Global markets remain in a state of cautious anticipation, with investors closely monitoring developments surrounding the next round of tariff announcements or potential concessions aimed at avoiding further trade restrictions. Financial market volatility has subsided somewhat compared to the initial reactions to tariff-related news, largely due to ongoing delays and selective exemptions granted by the Trump Administration. Equity markets have shown remarkable resilience in the face of this continued policy uncertainty, often rebounding swiftly from short-term declines.

Asset Returns

The second quarter began with heightened volatility, yet investors who remained patient were ultimately rewarded. Most major equity indices are positive year-to-date (YTD), with the exception of the Russell 2000 (representing U.S. small-cap stocks), which has experienced a modest decline. Smaller companies, often earlier in their development cycle and with less predictable cash flows, tend to be more vulnerable to macroeconomic disruptions. Should the proposed tariffs result in a slowdown in the U.S. economy, the impact on small-cap profitability could potentially exceed that experienced by larger firms.

April proved difficult for North American equities, with all major indices posting losses—except the Nasdaq, which managed a modest gain of just under 1%. Nonetheless, the S&P 500 closed the second quarter up 10.9% (6.2% YTD), reaffirming the strength and resilience of the American consumer. The S&P 500 was the best-performing North American index for the quarter.

International equities have continued to outperform their North American counterparts in 2025. The MSCI EAFE Index (representing Europe, Australasia, and the Far East) delivered a YTD return of 19.9%, with a strong 12.0% return in Q2 alone. This outperformance appears to be driven by lower international valuations and a rotation out of U.S. equities, likely spurred by ongoing tariff risks and diminished domestic investment confidence.

U.S. interest rates remain elevated, offering attractive yields relative to domestic equities. Spread compression during the second quarter has provided additional support for fixed income markets.
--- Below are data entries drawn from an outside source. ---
/-- A run of a scratchpad takes its bytes and its full/empty bits from the area. -/
def State.fill (s : State) (a : Area) (o base len : Nat) : State :=
  let data := s.areaRead a o len
  let bits := s.areaRead a (o + len) (len / 64)
  let s := { s with mem := writeBytes (fun _ => false) s.mem base data }
  (List.range (len / 8)).foldl (fun (s : State) w => s.setFull (base + 8 * w) ((bits.getD (w / 8) 0).getLsbD (w % 8))) s

/-- A word of a thread record whose layout 12 R214 gives: q0 to q7, the draining state and the stage-state declaration are the
engine's own. -/
def sharedWord (i : Nat) : Bool := decide (i < 204) || decide (i = 220) || decide (224 ≤ i)

/-- Causes pending in either of two records. -/
def Pending.or (a b : Pending) : Pending := ⟨a.poison.or b.poison, a.sync.or b.sync, a.late.or b.late, a.timer || b.timer⟩

/-- A thread takes its record back from the area. A register that has changed, and a cause that has become pending, while it was SAVED
stay (12 R213). -/
def State.fillThread (s : State) (a : Area) (changed : List (Nat × Nat)) (tid : Nat) : State :=
  let data := s.areaRead a (128 + 2048 * (s.th tid).rank) 2048
  s.updTh tid fun t =>
    let t' := (List.range 256).foldl (fun (t : Thread) i =>
      if sharedWord i then t.recordWrite (cidOf tid) i (BitVec.ofNat 64 (ofBytes ((data.drop (8 * i)).take 8))) else t) t
    let t' := (changed.filter fun c => decide (c.1 = t.rank)).foldl (fun (y : Thread) c =>
      { y with regs := y.regs.setIfInBounds c.2 (t.reg c.2), present := setBitOf y.present c.2 (t.present.getLsbD c.2) }) t'
    { t' with pending := t.pending.or t'.pending }

/-- The accumulator elements of the placement's core number `i`, as the area holds them. -/
def State.areaTile (s : State) (a : Area) (r : List Word) (i : Nat) : List (Nat × Nat) :=
  let data := s.areaRead a ((recSections r).getD 3 0 + accBytes * i) accBytes
  (List.range 16384).filterMap fun n =>
    let x := ofBytes ((data.drop (8 * n)).take 8)
    if x = 0 then none else some (n, x)

/-- Ready-queue entries with the task words that the area holds for core number `i`. -/
def State.areaTasks (s : State) (a : Area) (r : List Word) (i : Nat) (l : List Task) : List Task :=
  let data := s.areaRead a ((recSections r).getD 4 0 + queueBytes * i) (8 * l.length)
  l.zipIdx.map fun (p : Task × Nat) => { p.1 with word := BitVec.ofNat 64 (ofBytes ((data.drop (8 * p.2)).take 8)) }

/-! ### CTXS (20 R354) -/

/-- A group that the dispatcher started. -/
def State.launchedGroup (s : State) (pkg g : Nat) : Option Group := (s.group pkg g).filter (·.launched)

/-- The segment leaves fewer than `size` bytes from `a`. -/
def State.areaSmall (s : State) (a : Word) (va size : Nat) : Bool :=
  decide ((s.src.seg (Fld a 63 61)).2.toNat % 2 ^ 61 < a.toNat % 2 ^ 61 + size) || decide (2 ^ 52 < va + size)

/-- The checks of CTXS before its status: the group number, the mode and the area's start. -/
def State.ctxsChecks (s : State) (d g a : XReg) : Except Stop (Nat × Bool × Nat) := do
  s.need [xplace g, xplace a] [xplace d]
  s.needHob
  raiseIf (decide (Fld (s.readX g) 63 16 ≠ 0)) 0x01 s.iss.word
  s.needSup
  let (pod, va) ← s.src.segCheck (s.readX a) 64 { rd := true, w := true } 64
  pure (Fld (s.readX g) 15 0, pod, va)

/-- The group's threads stop issuing, and its save waits for what they have in flight. -/
def State.startSave (s : State) (pkg g : Nat) (x : Group) (a : Area) (issuer : Nat) : State :=
  let a := match s.areaPages a (recSaveSize x.record) with
    | some ps => { a with pages := ps.map (·.2) }
    | none => a
  let s := s.setGroup pkg g { x with state := .saving, saved := some { area := a }, issuer := some issuer, again := none }
  let s := x.threads.foldl (fun (s : State) t => s.updTh t fun y => { y with held := true }) s
  if a.pages.isEmpty then s else s.areaHeader a g x.record 1
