/-- The scales that a PLANE reads. -/
def Plane.scaleReads (x : Plane) : List (Nat × Nat) := if x.sg = 0 then [] else [(x.sscale, inScales x.sg x.roleB)]

/-- What a PLANE reads: the rows of its tile and its scales. -/
def Plane.reads (x : Plane) (f : Fmt) : List (Nat × Nat) := rowsOf x.src x.sstr 128 (rowBytes f) ++ x.scaleReads

/-- The address of a PLANE's late read, its rows' before its scales' (03 R64). -/
def State.lateRead (s : State) (x : Plane) (f : Fmt) : Option Word :=
  if s.pastDue x.deadline (rowsOf x.src x.sstr 128 (rowBytes f)) then some x.ea
  else if s.pastDue x.deadline x.scaleReads then some x.scaleEa
  else none

/-- PLANE_COMPLETION: the conversion takes place at one instant, after the thread's earlier stores (04 R81, R82;
notes/assumptions/8.md). What a port of the far net refuses of its source comes poisoned (03 R66; notes/assumptions/12.md). -/
def execPlaneCompletion (id : Nat) (s : State) : Out :=
  match s.item id with
  | some (.plane x) =>
    match descFmt x.fmt with
    | none => .next s
    | some f =>
      match layout f with
      | none => .next s
      | some l =>
        if !s.drained x.tid id then .next s
        else
          let cut := s.cutOff (cidOf x.tid) x.tenant (x.reads f)
          let late := s.lateRead x f
          let rows := (List.range 128).map fun r => s.sourceRow f (x.src + r * x.sstr) cut
          let scale (i : Nat) : Nat := s.load (x.sscale + i) 1
          let scaleBad (i : Nat) : Bool := s.poisoned (x.sscale + i) 1 || inRuns cut (x.sscale + i)
          let group (line : Nat) : List Nat :=
            if x.roleB then List.range 512 else (List.range 4).map fun m => 4 * line + m
          let tops := (List.range (outScales x.roleB)).map fun i => topScale ((group i).map scale)
          let ofElem (r c : Nat) : Nat := if x.roleB then 128 * (r / 32) + c else 4 * r + c / 32
          let conv (r c : Nat) (p : Nat × Bool) : (Nat × Bool) × Bool :=
            if x.sg = 2 then
              let k := ofElem r c
              let v := rescale f x.tx (scale k) (tops.getD (if x.roleB then 0 else r) 0xFF) p.1
              ((v.1, p.2 || scaleBad k), v.2)
            else (p, false)
          let all := rows.zipIdx.map fun (p : List (Nat × Bool) × Nat) =>
            p.1.zipIdx.map fun (q : (Nat × Bool) × Nat) => conv p.2 q.2 q.1
          let inx := (all.map fun row => row.countP (·.2)).foldl (· + ·) 0
          let codes := all.map fun row => row.map fun (p : (Nat × Bool) × Bool) => (quieted f x.tx p.1.1, p.1.2)
          let part (g : Nat → Nat) : List (List (Nat × Bool)) :=
            codes.map fun row => row.map fun (p : Nat × Bool) => (if p.1 = absentCode f then 0 else g p.1, p.2)
          let outs := (List.range (outScales x.roleB)).map fun i =>
            (BitVec.ofNat 8 (if x.sg = 1 then scale i else tops.getD i 0xFF),
              if x.sg = 1 then scaleBad i else (group i).any scaleBad)
          let s := (s.crossing (cidOf x.tid) x.tenant x.deadline false (x.reads f)).dropItem id
          let s := s.writePart x.dst 1 (part fun _ => 1)
          let s := l.signs.zipIdx.foldl (fun (s : State) (o : Nat × Nat) =>
            s.writePart (x.dst + o.1) 1 (part fun c => ((planeBits f c).1.getD o.2 false).toNat)) s
          let s := if l.e = 0 then s else s.writePart (x.dst + l.eOff) l.e (part fun c => (planeBits f c).2.1)
          let n := min x.d l.planes
          let s := (List.range n).foldl (fun (s : State) (p : Nat) =>
            s.writePart (x.dst + l.pOff + 2048 * p) 1 (part fun c => ((planeBits f c).2.2.getD p false).toNat)) s
          let s := if x.sg = 0 then s else (s.writeCells (outs.zipIdx.map fun o => (x.dscale + o.2, o.1))).1
          .next (s.settleLocks.landMove x.tid x.tok
            (BitVec.ofNat 64 (min inx 0xFFFF * 2 ^ 32 + 2048 * (1 + l.signs.length + l.e + n))) late)
  | _ => .next s

/-! ### Issue of the queued commands (19 R328 to R331) -/

/-- A hob core has no matrix unit (06 R111). -/
def State.needUnit (s : State) : Except Stop Unit := raiseIf (isHob s.cid) 0x01 s.iss.word

/-- After its checks a command waits for its token, a free move and a free place of its core's queue, and enters the queue (19 R328; 06
R111, R121; 04 R80). -/
def State.enqueue (s : State) (t : XReg) (cmd : MatCmd) : R := do
  allOf [s.tokenGate t, waitIf (decide (4 ≤ (s.core s.cid).queue.length)) onMemory]
  let c := s.core s.cid
  let s := s.openToken t
  let m : Matrix := ⟨s.cur, t.val, s.src.grp, cmd, s.src.tx, 0⟩
  pure { s.setCore s.cid { c with queue := c.queue ++ [(s.serial, m)] } with serial := s.serial + 1 }

/-- A descriptor that traps with cause 0x01 (06 R114). -/
def badDescriptor (f : Fmt) (roleA : Bool) (w : Word) : Bool :=
  match layout f with
  | none => true
  | some l =>
    let d := Fld w 59 56
    descFmt (Fld w 63 60) ≠ some f || decide (Fld w 7 0 ≠ 0) || (roleA && decide (d ≠ 0)) ||
      (decide (d ≠ 0) && (decide (d < l.lo) || decide (l.full < d))) || (w.getLsbD 55 && !takesScales f)

def descTile (w : Word) : Nat := Fld w 54 34 * 2048
def descScale (w : Word) : Nat := Fld w 33 8 * 64

/-- The ranges that an MMA reads, as near addresses with their lengths (19 R329). -/
def mmaRanges (fa fb : Fmt) (a b : Word) (n : Nat) : List (Nat × Nat) :=
  let size (f : Fmt) : Nat := ((layout f).map Layout.size).getD 0
  [(descTile a, n * size fa)] ++ (if a.getLsbD 55 then [(descScale a, 128 * n)] else []) ++
    [(descTile b, n * size fb)] ++ (if b.getLsbD 55 then [(descScale b, n)] else [])

/-- Bytes of a row of MLOAD or MDRAIN (19 R330). -/
def MatCmd.rowLen : MatCmd → Nat
  | .drain _ f _ _ _ _ _ => rowBytes f
  | _ => 1024

/-- The near ranges of a command. -/
def MatCmd.ranges : MatCmd → List (Nat × Nat)
  | .mma fa fb a b n => mmaRanges fa fb a b n
  | .load _ ad st => [(ad, 127 * st + 1024)]
  | .drain m f rm w c ad st => [(ad, 127 * st + (MatCmd.drain m f rm w c ad st).rowLen)]
  | .zero _ | .stat => []

/-- Every range lies in one permitted region (06 R114). -/
def State.checkRanges (s : State) : List (Nat × Nat) → Except Stop Unit
  | [] => .ok ()
  | r :: t => do
    let _ ← inRegion s.cid r.1 r.2
    s.checkRanges t

def State.mma (s : State) (fa fb : Fmt) (t da db : XReg) (n : Fin 32) : R := do
  allOf [s.need [xplace da, xplace db] [], s.acquireGate]
  s.needUnit
  let a := s.readX da
  let b := s.readX db
  raiseIf (badDescriptor fa true a || badDescriptor fb false b) 0x01 s.iss.word
  let cmd := MatCmd.mma fa fb a b (n.val + 1)
  s.checkRanges cmd.ranges
  s.enqueue t cmd

def execMmaF4F4 (t da db : XReg) (n : Fin 32) (s : State) : Out := s.issue fun s => s.mma .f4 .f4 t da db n
def execMmaE4E4 (t da db : XReg) (n : Fin 32) (s : State) : Out := s.issue fun s => s.mma .e4 .e4 t da db n
def execMmaE5E5 (t da db : XReg) (n : Fin 32) (s : State) : Out := s.issue fun s => s.mma .e5 .e5 t da db n
def execMmaE4E5 (t da db : XReg) (n : Fin 32) (s : State) : Out := s.issue fun s => s.mma .e4 .e5 t da db n
def execMmaE5E4 (t da db : XReg) (n : Fin 32) (s : State) : Out := s.issue fun s => s.mma .e5 .e4 t da db n
def execMmaBF16BF16 (t da db : XReg) (n : Fin 32) (s : State) : Out := s.issue fun s => s.mma .bf16 .bf16 t da db n
def execMmaF16F16 (t da db : XReg) (n : Fin 32) (s : State) : Out := s.issue fun s => s.mma .f16 .f16 t da db n
def execMmaBF16F4 (t da db : XReg) (n : Fin 32) (s : State) : Out := s.issue fun s => s.mma .bf16 .f4 t da db n
def execMmaBF16E4 (t da db : XReg) (n : Fin 32) (s : State) : Out := s.issue fun s => s.mma .bf16 .e4 t da db n
def execMmaBF16TS8 (t da db : XReg) (n : Fin 32) (s : State) : Out := s.issue fun s => s.mma .bf16 .ts8 t da db n
def execMmaE4TS8 (t da db : XReg) (n : Fin 32) (s : State) : Out := s.issue fun s => s.mma .e4 .ts8 t da db n
def execMmaI8I8 (t da db : XReg) (n : Fin 32) (s : State) : Out := s.issue fun s => s.mma .i8 .i8 t da db n

/-- MZERO and MSTAT touch no memory, so no acquire holds them back (08 R147, R152). -/
def State.plainCmd (s : State) (t : XReg) (cmd : MatCmd) : R := do
  s.needUnit
  s.enqueue t cmd

def execMzeroFlt (t : XReg) (g : Fin 8) (s : State) : Out := s.issueC g fun s => s.plainCmd t (.zero false)
def execMzeroInt (t : XReg) (g : Fin 8) (s : State) : Out := s.issueC g fun s => s.plainCmd t (.zero true)
def execMstat (t : XReg) (g : Fin 8) (s : State) : Out := s.issueC g fun s => s.plainCmd t .stat

/-- MLOAD and MDRAIN: the command for an address and a row stride (19 R330). -/
def State.rowsCmd (s : State) (t ad st : XReg) (cmd : Nat → Nat → MatCmd) : R := do
  allOf [s.need [xplace ad, xplace st] [], s.acquireGate]
  s.needUnit
  let a := s.readX ad
  let d := s.readX st
  let c := cmd a.toNat d.toNat
  raiseIf (decide (2 ^ 32 ≤ a.toNat) || decide (d.toNat < c.rowLen)) 0x03 a
  s.checkRanges c.ranges
  raiseIf (decide (a.toNat % 8 ≠ 0) || decide (d.toNat % 8 ≠ 0)) 0x05 a
  s.enqueue t c

def execMloadFlt (t ad st : XReg) (s : State) : Out := s.issue fun s => s.rowsCmd t ad st (.load false)
def execMloadInt (t ad st : XReg) (s : State) : Out := s.issue fun s => s.rowsCmd t ad st (.load true)

/-- The target format of MDRAIN (19 R327). -/
def drainFmt (cls ty : Nat) : Fmt :=
  match cls, ty with
  | 0, 0 => .f64 | 0, 1 => .f32 | 0, 2 => .f16 | 0, 3 => .bf16 | 0, 4 => .e4 | 0, 5 => .e5 | 0, _ => .f4
  | _, 0 => .i64 | _, 1 => .i32 | _, 2 => .i16 | _, 3 => .i8 | _, 4 => .ui32 | _, 5 => .ui8 | _, _ => .ts8

def execMdrain (mode : Fin 4) (cls : Fin 2) (ty : Fin 8) (rm : Fin 4) (wrap clr : Fin 2) (t ad st : XReg) (s : State) : Out :=
  s.issue fun s => s.rowsCmd t ad st (.drain mode.val (drainFmt cls.val ty.val) rm.val (wrap.val = 1) (clr.val = 1))

/-- MHINT at a unit that is ramped down schedules a ramp-up; at one that is up it only delays the ramp-down, which is time
(06 R128, notes/assumptions/6.md). -/
def execMhint (_imm : BitVec 12) (s : State) : Out :=
  s.issue fun s =>
    if isHob s.cid then pure s
    else
      let n := s.cid / 8
      let u := s.unit n
      pure (if u.up then s else s.setUnit n { u with hinted := true })

/-! ### Blocks (01 R37, R38; 06 R118 to R120) -/

/-- COUNT and VALUE of an element (06 R119). -/
def elemCount (e : Nat) : Nat := e / 2 ^ 48 % 2 ^ 16
def elemF32 (e : Nat) : Nat := e % 2 ^ 32
def elemInt (e : Nat) : Int := toSigned 48 e

def nanF32 : Nat := 0x7FC00000
/-- A NaN pattern of F32 that is not the absent code (01 R13). -/
def isNanF32 (c : Nat) : Bool := decide (0x7F800000 < c % 2 ^ 31) && decide (c % 2 ^ 32 ≠ absentCode .f32)

/-- Sticky flags that a block raises: NV, OF, CSAT, IOV (06 R120). -/
structure Sticky where
  nv : Bool := false
  ov : Bool := false
  csat : Bool := false
  iov : Bool := false
  deriving DecidableEq, Repr

def Sticky.or (a b : Sticky) : Sticky := ⟨a.nv || b.nv, a.ov || b.ov, a.csat || b.csat, a.iov || b.iov⟩

def Tile.raise (t : Tile) (f : Sticky) : Tile :=
  { t with nv := t.nv || f.nv, ov := t.ov || f.ov, csat := t.csat || f.csat, iov := t.iov || f.iov }

/-- A present product (01 R37). -/
def mulVal (a b : Val) : Val :=
  match a, b with
  | .nan _ _ _, _ | _, .nan _ _ _ => defaultNan
  | .inf n, x => if x.isZero then defaultNan else .inf (n != x.neg)
  | x, .inf n => if x.isZero then defaultNan else .inf (n != x.neg)
  | .fin n m e, .fin n' m' e' => .fin (n != n') (m * m') (e + e')
  | _, _ => .absent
Commodities, on the other hand, have generally underperformed, weighed down by tariff uncertainty and decreased demand for materials amid rising cost ambiguity. Gold has been a notable exception, appreciating more than 25% YTD, and continues to serve as a hedge against geopolitical and market volatility.

Artificial Intelligence (AI) & Technology

Technology was a drag on market performance early in the year, with the Nasdaq Index reaching a low on April 8th — primarily due to underperformance by the so-called “Magnificent 7” (Alphabet, Amazon, Apple, Meta, Microsoft, Nvidia, and Tesla), humorously rebranded by some market participants as the “Lag 7” during this period. Tesla and Apple were the primary detractors, prompting some analysts to suggest a revised list that includes Broadcom and Oracle in place of the lagging firms.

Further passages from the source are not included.